Hope you feel better.


----------



## ddasher702 (Sep 23, 2020)

My question is, on the app when you are currently on a dash, swipe when you arrive, but the restaurant is taking forever, meanwhile your "on the clock" . And your "deliver by" time gets closer and closer, if you click on "whats taking so long" does that update DD so that your not dinged for not delivering on time? Because that is the only thing I can think of, why my ratings are low and seem to be stuck there as i neared my first 100 deliveries. How am I punished for something I can't control!!!


----------



## Uberdriver2710 (Jul 15, 2015)

This thread =


----------



## Timlee252525 (Apr 14, 2020)

The fuking DD is worse than UE! They want you to deliver within a small time window regardless the food is ready or not. They want you to drive FAST!!!

they want you to deliver the foood to shovel in the customer assss as fast as possible.


----------



## Uberdriver2710 (Jul 15, 2015)

Timlee252525 said:


> The fuking DD is worse than UE! They want you to deliver within a small time window regardless the food is ready or not. They want you to drive FAST!!!
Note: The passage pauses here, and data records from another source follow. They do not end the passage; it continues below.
/-- TIME_MODEL_UPDATE (R126). -/
def execTimeModelUpdate (l : LaneId) (s : State) : Out := onLane l Lane.modelUpdate s

/-- LEARNING_END (R127): a model completes 8 updates. -/
def execLearningEnd (l : LaneId) (n : Nat) (s : State) : Out :=
  onLane l (fun L => if (L.slotSt n).tm.learning ∧ 8 ≤ (L.slotSt n).tm.updates then
    L.onSlot n fun x => { x with tm := { x.tm with learning := false, above := 0, within := 0 } } else L) s

/-- TIME_DEGRADED (R128). -/
def execTimeDegraded (l : LaneId) (n : Nat) (s : State) : Out :=
  onLane l (fun L =>
    let m := (L.slotSt n).tm
    if !m.learning ∧ !m.degraded ∧ 8 ≤ m.above then
      let L := L.onSlot n fun x => { x with tm := { x.tm with degraded := true, above := 0, within := 0 } }
      ((L.setBit Reg.INT_TDEG_MASK n true).setb (Reg.SLOT_STAT_TIME_DEGRADED n) true).find 0x08 2
    else L) s

/-- TIME_RESTORED (R128). -/
def execTimeRestored (l : LaneId) (n : Nat) (s : State) : Out :=
  onLane l (fun L =>
    let m := (L.slotSt n).tm
    if m.degraded ∧ 8 ≤ m.within then
      let L := L.onSlot n fun x => { x with tm := { x.tm with degraded := false, above := 0, within := 0 } }
      (L.setBit Reg.INT_TDEG_MASK n false).setb (Reg.SLOT_STAT_TIME_DEGRADED n) false
    else L) s

/-- A chronometer step moves every time model, and the times of latched and waiting samples (R129). -/
def Lane.intakeStep (L : Lane) (d : Rat) : Lane :=
  let rs (r : RawSample) : RawSample := { r with arrival := r.arrival + d, latch := r.latch + d, chron := r.chron.map (· + d) }
  let sl (x : SlotSt) : SlotSt :=
    { x with tm := { x.tm with ofs := x.tm.ofs + d }, lastValid := x.lastValid.map (· + d), lastMeas := x.lastMeas.map (· + d),
             seen := x.seen.map (· + d),
             last := x.last.map fun z => { z with time := z.time + d } }
  L.onNtk fun k => { k with slots := k.slots.map sl, fresh := k.fresh.map rs, latched := k.latched.map rs }

/-! ### Reduction to the reference point -/

/-- Some slot of those numbered in a list has a source of a kind and is ADMITTED. -/
def Lane.anyAdmitted (L : Lane) (l : List Nat) (p : SlotChart → Bool) : Bool :=
  l.any fun s => decide ((L.slotSt s).st = .admitted) && ((L.rc.slot s).map p).getD false

/-- The latest Sextant attitude while one of its slots is ADMITTED: roll and pitch, ° (R116, R122; 04 R156). -/
def Lane.sxAttitude (L : Lane) : Option (Rat × Rat) :=
  if L.anyAdmitted ((List.range 20).drop 12) fun c => decide (c.source = 2) then L.plt.own.sxAtt else none

/-- Roll and pitch in rad at a time, and whether they are known (R122): by the motion slots while one is ADMITTED, else by the
Sextant. -/
def Lane.attAt (L : Lane) (t : Rat) : Rat × Rat × Bool :=
  let h := if L.anyAdmitted ((List.range 26).drop 20) fun _ => true then L.plt.own.attHist else []
  let aft := (h.filter fun a => decide (t ≤ a.1)).getLast?
  let bef := (h.filter fun a => decide (a.1 ≤ t)).head?
  match bef, aft with
  | some b, some a =>
    let w : Rat := if a.1 = b.1 then 0 else (t - b.1) / (a.1 - b.1)
    (rad (b.2.1 + w * (a.2.1 - b.2.1)), rad (b.2.2 + w * (a.2.2 - b.2.2)), true)
  | some b, none => (rad b.2.1, rad b.2.2, true)
  | none, some a => (rad a.2.1, rad a.2.2, true)
  | none, none =>
    match L.sxAttitude with
    | some a => (rad a.1, rad a.2, true)
    | none => (0, 0, false)

/-- A quantity of a sample. -/
def RawSample.qty (r : RawSample) (code : Nat) : Rat := (r.q.lookup code).getD 0

/-- The vector subtracted from the origin to give the sensor position (R123). -/
def Lane.relVec (L : Lane) (c : SlotChart) (r : RawSample) (t : Rat) : Rat × Rat × Rat :=
  let psi := vAt (L.predict t).1 2
  let a := L.attAt t
  match c.form with
  | .absolute => (0, 0, 0)
  | .tautWire =>
    let d := (r.q.lookup 0x14).getD c.depth
    let ax := rad (r.qty 0x12) + (if c.deckGimbal then a.2.1 else 0)
    let ay := rad (r.qty 0x13) - (if c.deckGimbal then a.1 else 0)
    let tan (x : Rat) : Rat := Config.sin x / Config.cos x
    bodyToEarth psi a.2.1 a.1 (d * tan ax, d * tan ay, d)
  | .laser =>
    let b := rad (r.qty 0x0B)
    bodyToEarth psi 0 0 (r.qty 0x0A * Config.cos b, r.qty 0x0A * Config.sin b, 0)
  | .relGnss => (r.qty 0x01, r.qty 0x02, 0)

/-- North and east of an absolute position sample: already local (0x15, 0x16; the Sextant, R286) or geographic. -/
def Lane.absPos (L : Lane) (r : RawSample) : Rat × Rat :=
  match r.q.lookup 0x15, r.q.lookup 0x16 with
  | some n, some e => (n, e)
  | _, _ => Config.toLocal L.rc.originLat L.rc.originLon (r.qty 0x01) (r.qty 0x02) (r.qty 0x03)

/-- Lever arm in the earth frame (R122). -/
def Lane.leverAt (L : Lane) (c : SlotChart) (t : Rat) : Rat × Rat × Rat :=
  let psi := vAt (L.predict t).1 2
  let a := L.attAt t
  bodyToEarth psi a.2.1 a.1 c.lever

/-- Reduced position of the reference point for an origin (R122, R123). -/
def Lane.reducePos (L : Lane) (c : SlotChart) (r : RawSample) (t : Rat) (org : Rat × Rat × Rat) : Rat × Rat :=
  let l := L.leverAt c t
  match c.form with
  | .absolute => let p := L.absPos r; (p.1 - l.1, p.2 - l.2.1)
  | _ => let v := L.relVec c r t; (org.1 - v.1 - l.1, org.2.1 - v.2.1 - l.2.1)

/-- The origin of a relative reference: surveyed, or its anchor (R124). -/
def Lane.originOf (L : Lane) (s : Nat) (c : SlotChart) : Option (Rat × Rat × Rat) :=
  match c.form, c.origin with
  | .absolute, _ => some (0, 0, 0)
  | _, some o => some o
  | _, none => (L.slotSt s).anchor

/-- The anchor that makes a sample agree with a position (R124). -/
def Lane.anchorFor (L : Lane) (c : SlotChart) (r : RawSample) (t n e : Rat) : Rat × Rat × Rat :=
  let z := L.reducePos c r t (0, 0, 0)
  (n - z.1, e - z.2, 0)

/-- Some slot of the Chart is an absolute position reference (R124). -/
def Lane.anyAbsolute (L : Lane) : Bool :=
  (List.range 12).any fun s => match L.rc.slot s with
    | some c => decide (c.form = .absolute)
    | none => false

/-- Anchors a relative reference when it enters admission, where it may (R124). -/
def Lane.anchorIf (L : Lane) (s : Nat) (c : SlotChart) (r : RawSample) (t : Rat) : Lane :=
  match L.originOf s c with
  | some _ => L.onSlot s fun x => { x with noOrigin := false }
  | none =>
    if L.plt.own.st = 1 then
      let x := (L.predict t).1
      L.onSlot s fun y => { y with anchor := some (L.anchorFor c r t (vAt x 0) (vAt x 1)), noOrigin := false }
    else if !L.anyAbsolute ∧ (List.range 12).all (fun j => (L.slotSt j).anchor.isNone) then
      L.onSlot s fun y => { y with anchor := some (L.anchorFor c r t 0 0), noOrigin := false }
    else L.onSlot s fun y => { y with noOrigin := true }

/-- The quality that goes with a sample (R119): its own fields, or that of the same sensor time that has arrived. -/
def Lane.qualityOf (L : Lane) (r : RawSample) : List (Nat × Rat) :=
  let own := r.q.filter fun v => isQuality v.1
  match (L.slotSt r.slot).quality.find? fun w => decide (w.tod = r.tod) && w.tod.isSome with
  | some w => own ++ w.q
  | none => own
Their time is running out, and they know it.


----------



## uberboy1212 (Jan 10, 2017)

They’re just trying to cut down on late orders due to multi-apping drivers like you


----------



## Timlee252525 (Apr 14, 2020)

I already felt RUSH


uberboy1212 said:


> They're just trying to cut down on late orders due to multi-apping drivers like you


That is a criminal !


----------



## ThrowInTheTowel (Apr 10, 2018)

Timlee252525 said:


> I already felt RUSH
> 
> That is a criminal !


Customers who pay a hefty service fee and tip should be entitled to a hot meal in a timely manner. If you see grease stains at the bottom of your bags you are taking too long. When your pulling up to the customers house and the smell of the food makes you want to steal it, you have arrived in a timely manner.


----------



## uberboy1212 (Jan 10, 2017)

Timlee252525 said:


> I already felt RUSH
> 
> That is a criminal !


I agree, what you're doing is kind of criminal. That's why they're trying to stop u


----------



## Seamus (Jun 21, 2018)

#professoruber said:


> Being called a dasher sucks!


I know right! The other day someone called me a "dumb ass dasher" and I was highly insulted. Why did they have to throw "dasher" into it? I'd a been fine if they stopped at dumb ass.


----------



## charly21 (May 14, 2020)

If the restaurant is late with the food they low your rating for being late WTF!?


----------



## Uberdriver2710 (Jul 15, 2015)

charly21 said:


> If the restaurant is late with the food they low your rating for being late WTF!?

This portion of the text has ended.